You're not buying the same thing. Comparing AWS to DO is like comparing your home printer-scanner with the Hubble telescope.

Yes, one of them is more expensive.

lultimouomo · on April 13, 2019

Really?

I'm not saying AWS doesn't offer anything over bare servers, but do people think it's a Hubble to their home printers?

yani · on April 13, 2019

Yes. AWS is that awesome with the number of different and sophisticated services that they offer. Azure is probably the only other cloud that comes close. DigitalOcean is cheap, unreliable, and the amount of services being offered can be counted on the fingers of my one hand. I can talk about the issues there are with DO on a daily basis. Once you are past MVP, your business needs a better home.

stanmancan · on April 13, 2019

I would love to hear more about the issues you’ve experienced with DO. We have been using them more and more lately and have had a much better experience there than on AWS, GCP, or Linode.

manigandham · on April 13, 2019

That's a bad analogy but yes, AWS is a vast portfolio of services to solve your problems. If all you need are some bare-metal servers and nothing else then you really don't need AWS in the first place and are paying a premium for stuff you're not using.

qaq · on April 13, 2019

They have a vast portfolio of services to solve resume driven architectures problem. The scale at which you outgrow 2 modern high end load balanced boxes is something 99% of the projects will never achieve. There are legitimate use cases for cloud services but what majority of projects are using them for is not it. Reminds me of service at FB that issues and processes data from roughly several hundred million requests per day runs on a single box and is a regular python app. 99% of startups would implement same thing as some data processing pipeline with kafka, spark , hadoop or whatever else is "absolutely critical" to have to process 1/1000 the size of data.

qes · on April 16, 2019

It's a bit of a stretch, but yeah there's a pretty vast difference between AWS or Azure and DigitalOcean.
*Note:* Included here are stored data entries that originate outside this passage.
theorem takeResume_keeps (p : List Byte) : s.board.Keeps (takeResume s p).state.board := noArgs_keeps (by simp) p

/-- REST brakes stations without owner; one that it names again has none either. -/
theorem takeRest_keeps (p : List Byte) : s.board.Keeps (takeRest s p).state.board := by
  unfold takeRest
  split
  · rfl
  · refine foldl_keeps_where (P := fun s i => (s.stn i).motion.isOwned = false ∧ (s.stn i).motion ≠ .disabled) s
      (fun s i h => brakePointed_keeps h.1 h.2) (fun s i j _ h => ?_) _ fun i hi => ?_
    · rw [motion_eq_board, brakePointed_board]
      by_cases e : j = i
      · subst e
        rw [Board.setSeat_seat_same]
        exact ⟨rfl, nofun⟩
      · rwa [Board.setSeat_seat_ne e]
    · have pointed : (s.stn i).motion = .pointed := by simpa using List.of_mem_filter hi
      exact ⟨by rw [pointed]; rfl, by simp [pointed]⟩

theorem takeSteer_board (p : List Byte) : (takeSteer s p).state.board = s.board := by
  unfold takeSteer
  split
  · rfl
  · split <;> simp [State.addSteer]

theorem takeHalt_keeps (p : List Byte) : s.board.Keeps (takeHalt s p).state.board := by
  unfold takeHalt
  split
  · rfl
  · exact foldl_keeps s haltStation_keeps _

theorem stowAll_keeps : s.board.Keeps s.stowAll.board := by
  unfold State.stowAll
  split
  · exact startOrRestart_keeps ..
  · exact startOrRestart_keeps ..
  all_goals
    dsimp only
    rw [resumeCampaign_board]
    exact ((foldl_keeps _ buildEntry_keeps _).after (addCause_board ..)).trans (rejoinAll_keeps ..)

theorem takeStowAll_keeps (p : List Byte) : s.board.Keeps (takeStowAll s p).state.board := noArgs_keeps (stowAll_keeps s) p

theorem takeUnstow_keeps (p : List Byte) : s.board.Keeps (takeUnstow s p).state.board := by
  refine noArgs_keeps ?_ p
  dsimp only
  split
  · exact beginEnding_keeps s
  · split <;> rfl

theorem takeSnowOn_keeps (p : List Byte) : s.board.Keeps (takeSnowOn s p).state.board := noArgs_keeps (snowTurnOn_keeps s _) p

theorem takeSnowOff_keeps (p : List Byte) : s.board.Keeps (takeSnowOff s p).state.board := noArgs_keeps (snowTurnOff_keeps s) p

theorem takeConsoleLock_keeps (p : List Byte) : s.board.Keeps (takeConsoleLock s p).state.board := by
  unfold takeConsoleLock
  split
  · rfl
  · split
    · rfl
    · exact (judgeLockBar_keeps _ _).after (joinSlot_board ..)

theorem takeConsoleUnlock_keeps (p : List Byte) : s.board.Keeps (takeConsoleUnlock s p).state.board := by
  unfold takeConsoleUnlock
  split
  · rfl
  · split
    · rfl
    · split
      · exact (judgeLockBar_keeps _ _).after (emptySlot_board ..)
      · rfl

theorem takeWriteOff_board (p : List Byte) : (takeWriteOff s p).state.board = s.board := by
  unfold takeWriteOff
  split
  · rfl
  · split <;> rfl

/-- ENABLE reaches the stations that are not enabled, which by R8 are the DISABLED ones. -/
theorem takeEnable_keeps {s : State} (o : s.board.Owners) (p : List Byte) : s.board.Keeps (takeEnable s p).state.board := by
  unfold takeEnable
  split
  · rfl
  · rename_i l _
    rw [done_state, wakeLines_board]
    refine foldl_keeps_where (P := fun s i => (s.stn i).motion = .disabled ∨ (s.stn i).motion = .unknown) s
      (fun s i => enableStation_keeps) (fun s i j _ known => ?_) _ fun i hi => ?_
    · rw [enableStation_motion]
      split
      · exact .inr rfl
      · exact known
    · have off : (s.stn i).enabled = false := by simpa using List.of_mem_filter hi
      have k : (s.stn i).enabled = !decide ((s.stn i).motion = .disabled) := (o i).2
      exact .inl (by simpa [off] using k)

theorem takeDisable_keeps (p : List Byte) : s.board.Keeps (takeDisable s p).state.board := by
  unfold takeDisable
  split
  · rfl
  · dsimp only
    split
    · rename_i l _ _ may
      refine foldl_keeps_where (P := fun s i => (s.stn i).motion.isResting = true ∨ (s.stn i).motion = .disabled) s
        (fun s i => disableStation_keeps) (fun s i j _ known => ?_) _ fun i hi => ?_
      · rw [disableStation_motion]
        split
        · exact .inr rfl
        · exact known
      · have refused : i ∉ (l.filter fun i => (s.stn i).enabled).filter fun i => !s.mayDisable i := by rw [may]; nofun
        have able : s.mayDisable i = true := by
          by_contra unable
          exact refused (List.mem_filter.mpr ⟨hi, by simp [unable]⟩)
        simp only [State.mayDisable, Bool.and_eq_true] at able
        exact .inl able.1.1.1
    · rfl

theorem takeClear_keeps (p : List Byte) : s.board.Keeps (takeClear s p).state.board := noArgs_keeps (clearQueues_keeps s) p

theorem takeAck_board (l : Link) (p : List Byte) : (takeAck l s p).state.board = s.board := by
  unfold takeAck
  split <;> simp

theorem takeDump_board (p : List Byte) : (takeDump s p).state.board = s.board := by
  unfold takeDump
  split
  · split
    · rfl
    · split
      · simp [dumpArray]
      · split <;> simp [dumpRange]
  · rfl

@[simp] theorem reprioritise_board : s.reprioritise.board = s.board := by
  refine congrArg (fun waits => { s.board with waits }) ?_
  simp only [State.reprioritise, List.map_map]
  refine List.map_congr_left fun e _ => ?_
  obtain ⟨body, _⟩ := e
  cases body <;> rfl
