-- ==== Sys2Proof/Machine/Formats.lean ====
section
/-! DEFINITION. The format codes (R33), element values and packing (R41 to R46), the family mask (R47), the single
rounding of VX.CVT with its events (R51 to R59), block scales (R55), ERF blocks (R60 to R65). -/

namespace Sys2Proof

/-- R33: a code that names a format. -/
def fmtValid (f : Nat) : Bool := decide (f ≤ 0xC)
/-- R33: the formats with a block scale. -/
def fmtMx (f : Nat) : Bool := decide (3 ≤ f ∧ f ≤ 8)
/-- R33: INT8 and INT4. -/
def fmtInt84 (f : Nat) : Bool := f == 9 || f == 0xA
/-- R33: multiplication inputs. -/
def fmtMul (f : Nat) : Bool := decide (1 ≤ f ∧ f ≤ 0xA)
/-- R66: the integer kind. -/
def fmtIntKind (f : Nat) : Bool := fmtInt84 f
/-- R33: bits of one element. An ERF destination is held as 32-bit words (R132). -/
def fmtBits (f : Nat) : Nat :=
  if f == 0 || f == 0xB || f == 0xC then 32
  else if f == 1 || f == 2 then 16
  else if f == 3 || f == 4 || f == 8 || f == 9 then 8
  else if f == 5 || f == 6 then 6
  else 4
/-- R66: the group size of a format's own rate class. -/
def fmtG (f : Nat) : Nat :=
  if f == 1 || f == 2 then 1 else if f == 3 || f == 4 || f == 8 || f == 9 then 2 else 4
/-- R33: the floating-point format of a code. -/
def fmtFp (f : Nat) : Option FpFmt :=
  if f == 0 then some fp32 else if f == 1 then some bf16 else if f == 2 then some fp16
  else if f == 3 then some e4m3 else if f == 4 then some e5m2 else if f == 5 then some e3m2
  else if f == 6 then some e2m3 else if f == 7 then some e2m1 else none
/-- R47: is a format's family enabled by the mask (bit 0 B, bit 1 M, bit 2 I). -/
def fmtAllowed (mask f : Nat) : Bool :=
  if f == 1 || f == 2 then tbit mask 0 else if fmtMx f then tbit mask 1 else if fmtInt84 f then tbit mask 2 else true

/-- R36, R42, R45: the value of an element before any block scale. -/
def elemVal (fmt : Nat) (signed : Bool) (c : Nat) : Num :=
  match fmtFp fmt with
  | some f => decodeFp f (c % 2 ^ f.width)
  | none =>
    let bits := fmtBits fmt
    let sgn := signed || fmt == 8 || fmt == 0xB
    let v : Int := if sgn then signedOf bits c else ((c % 2 ^ bits : Nat) : Int)
    .fin (decide (v < 0)) v.natAbs (if fmt == 8 then -6 else 0)

/-- R41: an element times the E8M0 scale `x`. The scale 0xFF makes it NaN. -/
def mxVal (fmt : Nat) (c x : Nat) : Num :=
  if x = 255 then .nan else (elemVal fmt true c).scale ((x : Int) - 127)

/-- R58.2: the exponent of the spacing of source values at an element, block scale included. -/
def srcQuantum (fmt : Nat) (c x : Nat) : Int :=
  let sc : Int := if fmtMx fmt then (x : Int) - 127 else 0
  match fmtFp fmt with
  | some f =>
    match decodeFp f (c % 2 ^ f.width) with
    | .fin _ m e => (if m = 0 then 1 - (f.bias : Int) - f.mbits else quantumExp f m e) + sc
    | _ => sc
  | none => (if fmt == 8 then -6 else 0) + sc

/-! ### Packing -/

/-- R44: bytes of a packed row of `count` elements. -/
def packedLen (bits count : Nat) : Nat :=
  if bits == 4 then ceilDiv count 2 else if bits == 6 then 3 * ceilDiv count 4 else count * (bits / 8)

/-- R44: element `i` of a packed row. -/
def unpackAt (bits : Nat) (row : List Byte) (i : Nat) : Nat :=
  if bits == 4 then field (fieldAt row (i / 2) 1) (4 * (i % 2)) 4
  else if bits == 6 then field (fieldAt row (3 * (i / 4)) 3) (6 * (i % 4)) 6
  else fieldAt row (i * (bits / 8)) (bits / 8)

/-- R44: the first `n` elements of a packed row. -/
def unpackN (bits : Nat) (row : List Byte) (n : Nat) : List Nat := (List.range n).map (unpackAt bits row)

/-- The number whose base-2^w digits are the codes. -/
def digits (w : Nat) : List Nat → Nat
  | [] => 0
  | c :: cs => c % 2 ^ w + 2 ^ w * digits w cs

/-- R44: a packed row, padded with zero bits to its end. -/
def packRow (bits : Nat) (codes : List Nat) : List Byte := leBytes (packedLen bits codes.length) (digits bits codes)

/-! ### One conversion -/

/-- A converted element and the events that R53 counts. -/
structure CvtElem where
  code : Nat
  sat  : Bool
  nan  : Bool
  inf  : Bool
  deriving DecidableEq, Repr

/-- Range of an integer destination (R42, R45), as counts of its quantum. -/
def intRange (fmt : Nat) (signed : Bool) : Int × Int :=
  if fmt == 8 then (-127, 127)
  else
    let bits := fmtBits fmt
    if signed || fmt == 0xB then (-(2 ^ (bits - 1) : Nat), (2 ^ (bits - 1) : Nat) - 1) else (0, (2 ^ bits : Nat) - 1)

/-- R53: an integer destination (INT8, INT4, INT32; the MXINT8 element against its scale). -/
def cvtInt (fmt : Nat) (signed : Bool) (r : RMode) (v : Num) : CvtElem :=
  let lo := (intRange fmt signed).1
  let hi := (intRange fmt signed).2
  let q : Int := if fmt == 8 then -6 else 0
  match v with
  | .nan => { code := 0, sat := false, nan := true, inf := false }
  | .inf s => { code := patternOf (fmtBits fmt) (if s then lo else hi), sat := true, nan := false, inf := false }
  | .fin s m e =>
    let k : Int := (roundQ r m e q : Nat)
    let i := if s then -k else k
    let h := clampInt lo hi i
    { code := patternOf (fmtBits fmt) h, sat := decide (h ≠ i), nan := false, inf := false }

/-- R53: a floating-point destination. `satFlag` is the saturate flag; `blockElem` marks an element of an MX block,
whose finite overflow always saturates (R55, R56). -/
def cvtFp (f : FpFmt) (r : RMode) (satFlag blockElem : Bool) (v : Num) : CvtElem :=
  match v with
  | .nan => { code := f.nanCode, sat := false, nan := true, inf := false }
  | .inf s =>
    if f.infs && !satFlag then { code := withSign f s f.infCode, sat := false, nan := false, inf := true }
    else { code := withSign f s f.top, sat := true, nan := false, inf := false }
  | .fin s m e =>
    let c := roundMag f r m e
    if c ≤ f.top then { code := withSign f s c, sat := false, nan := false, inf := false }
    else if f.infs && !satFlag && !blockElem && r != .rtz then
      { code := withSign f s f.infCode, sat := false, nan := false, inf := true }
    else { code := withSign f s f.top, sat := true, nan := false, inf := false }

/-- R51: one element to an unscaled destination. -/
def cvtElem (fmt : Nat) (signed : Bool) (r : RMode) (satFlag : Bool) (v : Num) : CvtElem :=
  match fmtFp fmt with
  | some f => cvtFp f r satFlag false v
  | none => cvtInt fmt signed r v

/-- R55: emax of an MX element format. -/
def mxEmax (fmt : Nat) : Int :=
  if fmt == 3 then 8 else if fmt == 4 then 15 else if fmt == 5 then 4 else if fmt == 6 || fmt == 7 then 2 else 0

/-- floor(log2) of the largest finite magnitude, none where no finite element is nonzero. -/
def amaxExp : List Num → Option Int
  | [] => none
  | .fin _ m e :: xs =>
    if m = 0 then amaxExp xs
    else match amaxExp xs with
      | none => some (topExp m e)
      | some t => some (max t (topExp m e))
  | _ :: xs => amaxExp xs

/-- R55: the exponent of the block scale. -/
def mxExp (fmt : Nat) (vs : List Num) : Int :=
  match amaxExp vs with
  | none => -127
  | some t => clampInt (-127) 127 (t - mxEmax fmt)

/-- A source element with what stochastic rounding needs of it: the exponent of its spacing and its draw. -/
structure SrcElem where
  val  : Num
  qsrc : Int
  draw : Nat
  deriving DecidableEq, Repr

/-- R52: the rounding of one element whose value was divided by `2^x`. -/
def elemMode (rmode : Nat) (x : Int) (s : SrcElem) : RMode :=
  if rmode == 0 then .rne else if rmode == 1 then .rtz else .sr (s.qsrc - x) s.draw

/-- R55: one destination block: its scale byte and its elements. -/
def cvtBlock (fmt rmode : Nat) (satFlag : Bool) (xs : List SrcElem) : Nat × List CvtElem :=
  if xs.any (fun s => s.val == .nan) then
    (255, xs.map fun s => { code := 0, sat := false, nan := s.val == .nan, inf := false })
  else
    let x := mxExp fmt (xs.map SrcElem.val)
    ((x + 127).toNat, xs.map fun s =>
      match fmtFp fmt with
      | some f => cvtFp f (elemMode rmode x s) satFlag true (s.val.scale (-x))
      | none => cvtInt fmt true (elemMode rmode x s) (s.val.scale (-x)))

/-! ### ERF blocks -/

/-- R60: an ERF block. -/
structure Erf where
  anchor : Int
  sat    : Bool := false
  nan    : Bool := false
  excl   : Bool := false
  resv   : Nat := 0
  count  : Nat
  vals   : List Int
  deriving DecidableEq, Repr

/-- R61: a block that a module adds none of. -/
def Erf.malformed (b : Erf) : Bool :=
  decide (b.anchor < -512) || decide (511 < b.anchor) || b.resv != 0 ||
  b.vals.any (fun v => decide (v = -(2 ^ 63 : Nat))) || (b.excl && b.count != 0)

/-- The flags field of a block. -/
def Erf.flags (b : Erf) : Nat := bit b.sat + 2 * bit b.nan + 4 * bit b.excl + 8 * b.resv

/-- The values padded with zeros to 32. -/
def erfVals (vs : List Int) : List Int := vs.take 32 ++ List.replicate (32 - vs.length) 0

/-- R60: the 66 words of a block. -/
def Erf.words (b : Erf) : List Word32 :=
  BitVec.ofNat 32 (patternOf 16 b.anchor + 65536 * b.flags) :: BitVec.ofNat 32 b.count ::
    (erfVals b.vals).flatMap (fun v => [BitVec.ofNat 32 (patternOf 64 v), BitVec.ofNat 32 (patternOf 64 v / 2 ^ 32)])

/-- Word `i` of a list of words, +0 beyond its end (R131). -/
def wordAt (ws : List Word32) (i : Nat) : Word32 := ws.getD i 0#32

/-- R60: block `b` of a register's words. -/
def Erf.ofWords (ws : List Word32) (b : Nat) : Erf :=
  let w := fun i => (wordAt ws (66 * b + i)).toNat
  let fl := w 0 / 65536
  { anchor := signedOf 16 (w 0), sat := tbit fl 0, nan := tbit fl 1, excl := tbit fl 2, resv := fl / 8, count := w 1
    vals := (List.range 32).map fun i => signedOf 64 (w (2 + 2 * i) + 2 ^ 32 * w (3 + 2 * i)) }

/-- The bytes of 32-bit words. -/
def wordBytes (ws : List Word32) : List Byte := ws.flatMap fun w => leBytes 4 w.toNat

/-- The 32-bit words of bytes. -/
def bytesWords (bs : List Byte) : List Word32 :=
  (List.range (ceilDiv bs.length 4)).map fun i => BitVec.ofNat 32 (fieldAt bs (4 * i) 4)

/-- ERF blocks of a payload. -/
def erfBlocks (b : List Byte) : List Erf := (List.range (b.length / 264)).map fun i => Erf.ofWords (bytesWords (sliceBytes b (264 * i) 264)) 0

/-- R62: a sum of values, saturated, pairwise. -/
def addSat (a b : Int) : Int := clampInt (-gridMax) gridMax (a + b)

/-- R62: two blocks of one anchor combined. -/
def Erf.add (a b : Erf) : Erf :=
  { anchor := a.anchor
    sat := a.sat || b.sat || (List.zipWith (fun x y => decide (addSat x y ≠ x + y)) a.vals b.vals).any id
    nan := a.nan || b.nan, excl := a.excl || b.excl, resv := 0
    count := capAt (2 ^ 32 - 1) (a.count + b.count)
    vals := List.zipWith addSat a.vals b.vals }

/-- R62: the values that the combination saturated. -/
def Erf.addSats (a b : Erf) : Nat := (List.zipWith (fun x y => decide (addSat x y ≠ x + y)) a.vals b.vals).countP id

/-- R60: a block of zeros. -/
def Erf.zero (anchor : Int) : Erf := { anchor := anchor, count := 0, vals := List.replicate 32 0 }

/-- R62: the placeholder of an excluded contributor. -/
def Erf.excluded (anchor : Int) : Erf := { Erf.zero anchor with excl := true }

/-- R64: 32 FP32 values as one block, with the number of saturated and NaN elements. -/
def Erf.encode (anchor : Int) (vs : List Num) : Erf :=
  let gs := vs.map (toGrid anchor)
  { anchor := anchor, sat := gs.any (fun g => g.2.1), nan := gs.any (fun g => g.2.2), count := 1, vals := erfVals (gs.map (·.1)) }

/-- R65: value `i` of a well-formed block as an exact number; NaN for a block whose NAN is set. -/
def Erf.val (b : Erf) (i : Nat) : Num :=
  if b.nan || b.malformed then .nan
  else let v := b.vals.getD i 0; .fin (decide (v < 0)) v.natAbs (b.anchor - 62)

end Sys2Proof
end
deforciant · on April 13, 2019

And comparing AWS to GCP is like comparing Hubble telescope to James Webb telescope :)

Recently I have moved my infra to a more hybrid architecture where all complex services run on major cloud providers while stateless compute services run on a cheap vultr vms. Result is quite nice!

quickthrower2 · on April 13, 2019

You could buy the storage disks for $2000 from Amazon.com.

patrickg_zill · on April 13, 2019

AWS is overpriced in a way, but people justify it. IMHO they justify it more than they should, but...

desdiv · on April 13, 2019

Would this crazy-ass strategy work?

1. Spin up 50 AWS Lightsail instances[0] for parallelism

2. In each instance download from S3 and upload to B2.

S3 to any AWS service in the same region is free[1]. $5 Lightsail instances come with 2TB of data transfers each, so 50 of them can easily handle 23TB. The whole transfer can be done within a few hours so the total computing cost is less than $10 ($5 / 30 * 50 = $8.3). Total data retrieval cost for S3 is ($0.0007 per GB) * 23,000GB = $16.1.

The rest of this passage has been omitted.